Tra gli echi dei bombardamenti e le grida di aiuto, c’è la storia di Yousef. Prima che la guerra sconvolgesse la sua vita, era semplicemente un ragazzo palestinese con un sogno: diventare un calciatore. Cresciuto a Gaza con un pallone tra i piedi, aveva già iniziato a muovere i primi passi nel mondo del calcio. Ecco che però ben presto, il conflitto ha spazzato via tutto: la sua casa, il suo quartiere, la sua quotidianità. Tutto sì ma non il suo sogno, che si è anzi trasformato in un grido d’aiuto, partito da Gaza ed arrivato fino a Bacoli, qui in Campania, dove qualcuno ha deciso di accoglierlo.
Yousef ha 21 anni e, come tanti ragazzi della sua età, è pieno di desideri e sogni per il futuro. Ma tra questi, ce n’è uno che nessun giovane dovrebbe mai essere costretto ad avere: la fine della guerra. Sì, questo perché Yousef viene da Gaza, un luogo dove lo stesso concetto di infanzia si perde e si confonde troppo presto con la paura. Dove la normalità è stata ormai spazzata via dagli incessanti attacchi del governo israeliano. Prima che tutto ciò lo costringesse a crescere in fretta, Yousef era solo un bambino che amava rincorrere il pallone per le strade della sua città, sognando i grandi cori degli stadi. Un sogno che pian piano andava realizzandosi, tra le firme sui primi contratti e le prime convocazioni importanti.
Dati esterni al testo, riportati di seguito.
/-- The average correction of the last 64 s of LOCKED, or of the whole of it when shorter: sums over the pieces of hist, newest
first, from the time t down to lo (R197). -/
def averageFrom (hist : List (Nat × Int)) (t lo : Nat) : Int × Nat :=
  match hist with
  | [] => (0, 0)
  | (at_, f) :: r =>
    let from_ := max at_ lo
    let d := t - from_
    let rest := if at_ ≤ lo then (0, 0) else averageFrom r at_ lo
    (f * d + rest.1, d + rest.2)

/-- The holdover frequency correction (R197). -/
def State.holdFreq (s : State) : Int :=
  let p := averageFrom s.time.hist s.now (s.now - 64000000000)
  if p.2 = 0 then (match s.time.hist with | (_, f) :: _ => f | [] => s.time.freq) else p.1 / (p.2 : Int)

/-- Enter HOLDOVER from LOCKED (R197). -/
def State.enterHoldover (s : State) : State :=
  let f := s.holdFreq
  ((s.setTb 3).modTime (fun t => { t with freq := f, holdFreq := f, holdUsed := 0, holdFrom := s.now })).event 0x341

/-- Enter ACQUIRING: the holdover time pauses (R197). -/
def State.enterAcquiring (s : State) : State :=
  let was := s.tbState
  (s.setTb 1).modTime (fun t => { t with
    acqFrom := was, good := 0, stepFirst := was == 0 || was == 4
    holdUsed := if was = 3 then t.holdUsed + (s.now - t.holdFrom) else t.holdUsed })

/-- The frequency correction of a state entered without a source: none in FREE, else that of the last holdover (R197). -/
def Time.freeRun (t : Time) (st : Nat) : Time := { t with freq := if st = 0 then 0 else t.holdFreq }

/-- Every selected source is lost (R197, R223). -/
def State.sourcesGone (s : State) : State :=
  if s.tbState = 2 then s.enterHoldover
  else if s.tbState = 1 then
    let s1 := (s.setTb s.time.acqFrom).modTime (fun t => { t.freeRun t.acqFrom with holdFrom := s.now, stepFirst := false })
    if s.time.acqFrom = 3 then s1.event 0x341 else s1
  else s

/-- The set of present sources has changed: TMB_STATUS.src_used follows it, a received source starts acquisition, and the loss of
every selected source ends it. Nothing moves the state while the time base function is not running (R197, R207). -/
def State.sourcesChanged (s : State) : State :=
  let used := s.srcUsed
  let s1 := s.setFld Adr.TMB_STATUS Fld.TMB_STATUS_src_used used
  if !s.funcRunning 9 then s1
  else if used = 0 then s1.sourcesGone.phaseCheck
  else if s1.tbState = 0 ∨ s1.tbState = 3 ∨ s1.tbState = 4 then s1.enterAcquiring.phaseCheck
  else s1

/-- An offset saturated to whole ns for a 32 bit register. -/
def nsSat (e : Int) : Int := limit (-2147483648) 2147483647 (e / 65536)

/-- The greatest correction of one step, ±200 ppm of 2 ns, in 1/65,536 ns (R198). -/
def freqMax : Int := 26
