-- ==== Sys2Proof/Machine/Spindle.lean ====
section
/-! DEFINITION. The spindle drive (R166 to R194): the gate commands, the loops of one PWM period, start and spin-down, the park
check, the retract pair, emergency retract, and the standby loop engines (R160 to R162, R168). -/

namespace Sys2Proof.Machine

open Sys2Proof

/-! ## Gate commands (R166, R167) -/

/-- What a leg is driven to do in a period. -/
inductive LegDrive where
  /-- both commands low -/
  | off
  /-- one command high throughout -/
  | fixed (hi : Bool)
  /-- centre-aligned pulses about a compare value -/
  | pulse (cmp : Nat)
deriving DecidableEq, Repr

/-- All six gate commands are low: gate_en is 0, or the state is stopped, park check, sensing or coast (R166). -/
def State.gatesLow (s : State) : Bool :=
  !s.flag Adr.SPN_CMD Fld.SPN_CMD_gate_en || s.spin == 0 || s.spin == 1 || s.spin == 2 || s.spin == 8

/-- The drive of a leg with a compare value: a pulse shorter than the least is not issued (R166, R167). -/
def pulseDrive (cmp dead least : Nat) : LegDrive :=
  if 2 * cmp - dead < least then .fixed false
  else if (4000 - 2 * cmp) - dead < least then .fixed true
  else .pulse cmp

/-- The running time at count t of the present period, in ns. -/
def State.countTime (s : State) (t : Nat) : Nat := s.spn.periodAt + t * 125 / 24

/-- Whether leg x is high in vector n of the six active directions: U, U V, V, V W, W, W U. -/
def vectorHigh (n x : Nat) : Bool := bitOf ([1, 3, 2, 6, 4, 5].getD (n % 6) 0) x

/-- The drive of leg x at a time after position sensing began: 12 pulses of 50 µs with 100 µs of decay between, over the six directions in both
polarities (R185). DESIGN CHOICE (log entry 150): each direction is followed by its reverse, and the commands are low in the decay. -/
def senseDrive (x ns : Nat) : LegDrive :=
  let n := ns / 150000
  if n < 12 ∧ ns % 150000 < 50000 then .fixed (vectorHigh (n / 2) x != (n % 2 == 1)) else .off

/-- The drive of leg x at count t of the present period, but for a cut of the period. -/
def State.legDrive (s : State) (x t : Nat) : LegDrive :=
  if s.gatesLow then .off
  else if s.spin = 3 then .fixed false
  else if s.spin = 4 then senseDrive x (s.countTime t - s.spn.senseAt)
  else pulseDrive (s.spn.cmp.getD x 0) (s.fld Adr.SPN_PWMCFG Fld.SPN_PWMCFG_dead_ns) (s.fld Adr.SPN_PWMCFG Fld.SPN_PWMCFG_min_pulse)

/-- The levels a drive asks of a leg at count t, each rise after the fall of the other within the period by the dead time (R167). -/
def LegDrive.wanted (d : LegDrive) (dead t : Nat) : Bool × Bool :=
  match d with
  | .off => (false, false)
  | .fixed h => (h, !h)
  | .pulse cmp => (decide (t < cmp) || decide (4000 - cmp + dead ≤ t), decide (cmp + dead ≤ t) && decide (t < 4000 - cmp))

/-- The levels of a leg at count t, given what it was at an earlier count: neither command rises within the dead time of the other's fall, whatever
period or state that fall was in (R166). -/
def Leg.levels (p : Leg) (d : LegDrive) (dead t : Nat) : Bool × Bool :=
  let w := d.wanted dead t
  let since (on : Bool) (ago : Nat) : Nat := (t - p.at_) + (if on then 0 else ago)
  (w.1 && decide (dead ≤ since p.lo p.loAgo), w.2 && decide (dead ≤ since p.hi p.hiAgo))

/-- A leg as it is at count t. -/
def Leg.to (p : Leg) (d : LegDrive) (dead t : Nat) : Leg :=
  let l := p.levels d dead t
  let ago (on : Bool) (before : Nat) : Nat := (t - p.at_) + (if on then 0 else before)
  { hi := l.1, lo := l.2, at_ := t
    hiAgo := match d with | .pulse cmp => if cmp ≤ t then t - cmp else ago p.hi p.hiAgo | _ => ago p.hi p.hiAgo
    loAgo := match d with | .pulse cmp => if 4000 - cmp ≤ t then t - (4000 - cmp) else ago p.lo p.loAgo | _ => ago p.lo p.loAgo }

/-- The drive of leg x at count t: off for the rest of a period that was cut at its sample (R172, R182). -/
def State.driveNow (s : State) (x t : Nat) : LegDrive := if s.spn.cut ∧ 2000 ≤ t then .off else s.legDrive x t

/-- The levels of the gate commands of leg x at count t of the present period (R166, R167). -/
def State.gateLevels (s : State) (x t : Nat) : Bool × Bool :=
  (s.spn.legs.getD x {}).levels (s.driveNow x t) (s.fld Adr.SPN_PWMCFG Fld.SPN_PWMCFG_dead_ns) t

/-- The legs as they are at count t of the present period, before what drives them changes. -/
def State.markLegs (s : State) (t : Nat) : State :=
  let dead := s.fld Adr.SPN_PWMCFG Fld.SPN_PWMCFG_dead_ns
  let l := [0, 1, 2].map (fun x => (s.spn.legs.getD x {}).to (s.driveNow x t) dead t)
  s.modSpn (fun p => { p with legs := l })

/-- The count of the present period now. -/
def State.countNow (s : State) : Nat := min 3999 ((s.now - s.spn.periodAt) * 24 / 125)

/-- Set the spindle's state; at_speed is 0 outside running (R177). -/
def State.setSpin (s : State) (n : Nat) : State :=
  let s1 := (s.markLegs s.countNow).setFld Adr.SPN_STATUS Fld.SPN_STATUS_state n
  if n = 6 then s1
  else ((s1.setFlag Adr.SPN_STATUS Fld.SPN_STATUS_at_speed false).modSpn (fun p => { p with atRun := 0 }))

/-- The low-side on-time of leg x in the present period, in counts (R169). -/
def State.lowOn (s : State) (x : Nat) : Nat :=
  let n := match s.legDrive x 2000 with
    | .off => 0
    | .fixed hi => if hi then 0 else 4000
    | .pulse cmp => (4000 - 2 * cmp) - s.fld Adr.SPN_PWMCFG Fld.SPN_PWMCFG_dead_ns
  if s.spn.cut then n / 2 else n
Ma il conflitto in corso nella Striscia di Gaza ha fermato e stravolto ogni cosa. La sua abitazione è stata distrutta dai bombardamenti, costringendolo a vivere con la sua famiglia sotto una tenda, nel costante terrore che possa da un momento all’altro finire tutto. Eppure proprio qui, tra le macerie e il suono delle sirene, Yousef ha deciso di non smettere di sognare. Ha infatti registrato un video con le sue migliori azioni in campo e lo ha pubblicato sui social, lanciando un appello al mondo intero. Il video è stato condiviso migliaia di volte, raggiungendo un pubblico vastissimo. Da Gaza è arrivato infatti fino in Italia, dall’Italia alla Campania per poi finire a Bacoli. Proprio in questa cittadina, sede della storica squadra di Eccellenza Sibilla, il sindaco Josi Gerardo Della Ragione ha deciso di agire per Yousef. Dal lavoro congiunto dell’amministrazione comunale e della società sportiva, l’obiettivo è aprire le porte della città a Yousef e creare un corridoio umanitario per portarlo in Italia.
Il sindaco di Bacoli Josi della Ragione, una volta visto il video del giovane ragazzo, ha subito deciso di attivarsi per provare a mantenere viva la speranza di quest’ultimo. «La storia di Yousef è finita a Bacoli dove gioca la Sibilla, squadra di Eccellenza che ha appena compiuto cento anni. Questa, ha deciso di attivarsi con il Comune per creare un corridoio umanitario per Yousef. Sono in corso i contatti con la Farnesina alla quale sono stati inviati i documenti necessari per permettere al giovane calciatore di lasciare Gaza», ha affermato il sindaco Josi della Ragione.
«Per un viaggio di speranza, di salvezza dal massacro. Yousef ci ha mandato un video di ringraziamento. Lo attendiamo tutti. Bacoli ha votato all’unanimità in Consiglio Comunale il riconoscimento dello Stato di Palestina e l’attuazione di ogni misura utile ad ospitare nel nostro paese cittadini palestinesi», ha poi proseguito il primo cittadino.